YOUR OBJECTIVE >> Where the line with "def pulsedPlaces (target" appears below, start writing out lines exactly, and finish with the line with "s.presents t (.pulse (.slot ar 0)) ∧", which is included; write out nothing else.

========

/-- The program operation of a prewrite: every byte of its unit is to become raw 00H (R110, R111). -/
def prewriteOp (u : EraseUnit) (k pulses : Nat) : ProgOp :=
  { place := prewriteTarget u k, target := List.replicate (prewriteSize u k) 0, set := List.range (prewriteSize u k)
    pulses := pulses, phase := .pulsing }

/-- The places of the bytes of a target that are not FFH raw, which a program operation begins with (R110). -/
def pulsedPlaces (target : List Byte) : List Nat :=
  (List.range target.length).filter fun k => decide (byteAt target k ≠ 0xFF)

/-- A pulse count after its request: one more when the pulse was granted at once (R110, R111). -/
def State.countsGrant (t : State) (r : StoreReq) (before n : Nat) : Prop :=
  n = if t.arrPort.access = some (.store r false) ∧ t.arrPort.storeWait = none then before + 1 else before

/-- A map write begins with the erase of an area: the first operation of the prewrite is presented (R110, R111, R144). `m` is
the map write. -/
def State.erasesArea (s t : State) (f : InFlight) (m : MapOp) : Prop :=
  let ar := s.store.journal.spareArea
  s.presents t (.pulse (.slot ar 0)) ∧
    ∃ n, t.countsGrant (.pulse (.slot ar 0)) 0 n ∧
      t.store.inFlight = some { f with
        prog := some (prewriteOp (.area ar) 0 n)
        erase := some { target := .area ar, stage := .prewrite 0, pace := 0, given := 0 }
        mapw := some { m with stage := .areaErase, area := ar } }

/-- The fields that the kind in the composition space uses, copied as they stand (table of R120, layout of space 5). -/
def State.copies (s : State) (body : CmdBody) : Prop :=
  let kind := (s.compByte 0).toNat
  (kind = 1 → body = .stageBank (s.compByte 1)) ∧
    (kind = 2 → ∃ skip : BitVec 64, body = .clone skip ∧
      ∀ i, i < 64 → skip.getLsbD i = (s.compByte (5 + i / 8)).getLsbD (i % 8)) ∧
    (kind = 3 → body = .program (s.compByte 2) ((List.range 16).map fun k => s.compByte (13 + k))) ∧
    (kind = 4 → body = .commit) ∧ (kind = 5 → body = .abandon) ∧ (kind = 6 → body = .scrub) ∧
    (kind = 7 → body = .readGlyph (word16 (s.compByte 4) (s.compByte 3))) ∧
    (kind = 8 → body = .check (s.compByte 1)) ∧ (kind = 0 ∨ 8 < kind → body = .unknown)

/-- The error codes of results and N replies (error code table of chapter 11). -/
def errorCodes : List (ErrCode × Byte) :=
  [(.none, 0x00), (.badKind, 0x01), (.badLogical, 0x02), (.badIndex, 0x03), (.badCode, 0x04), (.stagingBusy, 0x05),
    (.noStaging, 0x06), (.cloneLate, 0x07), (.alreadyWritten, 0x08), (.noSpare, 0x09), (.eraseFailed, 0x0A),
    (.programFailed, 0x0B), (.mapWriteFailed, 0x0C), (.supplyLow, 0x0D), (.badLength, 0x20), (.badCheck, 0x21),
    (.timeout, 0x22), (.queueFull, 0x23), (.queueHalted, 0x24), (.stagingOpen, 0x25)]

/-- The fault codes of WINFAULT (table of R172). -/
def faultCodes : List (WinFault × Byte) :=
  [(.none, 0x00), (.badCommand, 0x01), (.range, 0x02), (.readOnly, 0x03), (.badValue, 0x04), (.pair, 0x05),
    (.patchDup, 0x06), (.moverBusy, 0x07), (.queueFull, 0x08), (.queueHalted, 0x09), (.portOwned, 0x0A),
    (.resultEmpty, 0x0B), (.serviceMode, 0x0C)]

/-- The place of each interrupt flag: in IFLAG1 or in IFLAG0, and its bit there (table of R173). -/
def flagPlaces : List (Flag × Bool × Nat) :=
  [(.frame, false, 0), (.rowmark, false, 1), (.swap, false, 2), (.listFault, false, 3), (.lateRow, false, 4),
    (.mover, false, 5), (.winFault, false, 6), (.startDone, false, 7), (.result, true, 0), (.halt, true, 1),
    (.qspace, true, 2), (.lowv, true, 3), (.service, true, 4), (.retire, true, 5), (.mapDefault, true, 6)]

/-- A DATA read drives the byte `b`, steps the window address and changes nothing else (R168, R169). -/
def State.drives (s : State) (b : Byte) : Prop :=
  exec .dataRead s = .next { s with win := { s.win with addr := s.win.addr + 1, dataOut := b } }

/-- A DATA strobe is taken at once and falls at byte `a` of space 7, in either mode (R153, R166). -/
abbrev State.statusAt (s : State) (a : Nat) : Prop := s.windowFree ∧ s.win.space = 7 ∧ s.win.addr.toNat = a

========

WRITTEN REPLY >>
def pulsedPlaces (target : List Byte) : List Nat :=
  (List.range target.length).filter fun k => decide (byteAt target k ≠ 0xFF)

/-- A pulse count after its request: one more when the pulse was granted at once (R110, R111). -/
def State.countsGrant (t : State) (r : StoreReq) (before n : Nat) : Prop :=
  n = if t.arrPort.access = some (.store r false) ∧ t.arrPort.storeWait = none then before + 1 else before

/-- A map write begins with the erase of an area: the first operation of the prewrite is presented (R110, R111, R144). `m` is
the map write. -/
def State.erasesArea (s t : State) (f : InFlight) (m : MapOp) : Prop :=
  let ar := s.store.journal.spareArea
  s.presents t (.pulse (.slot ar 0)) ∧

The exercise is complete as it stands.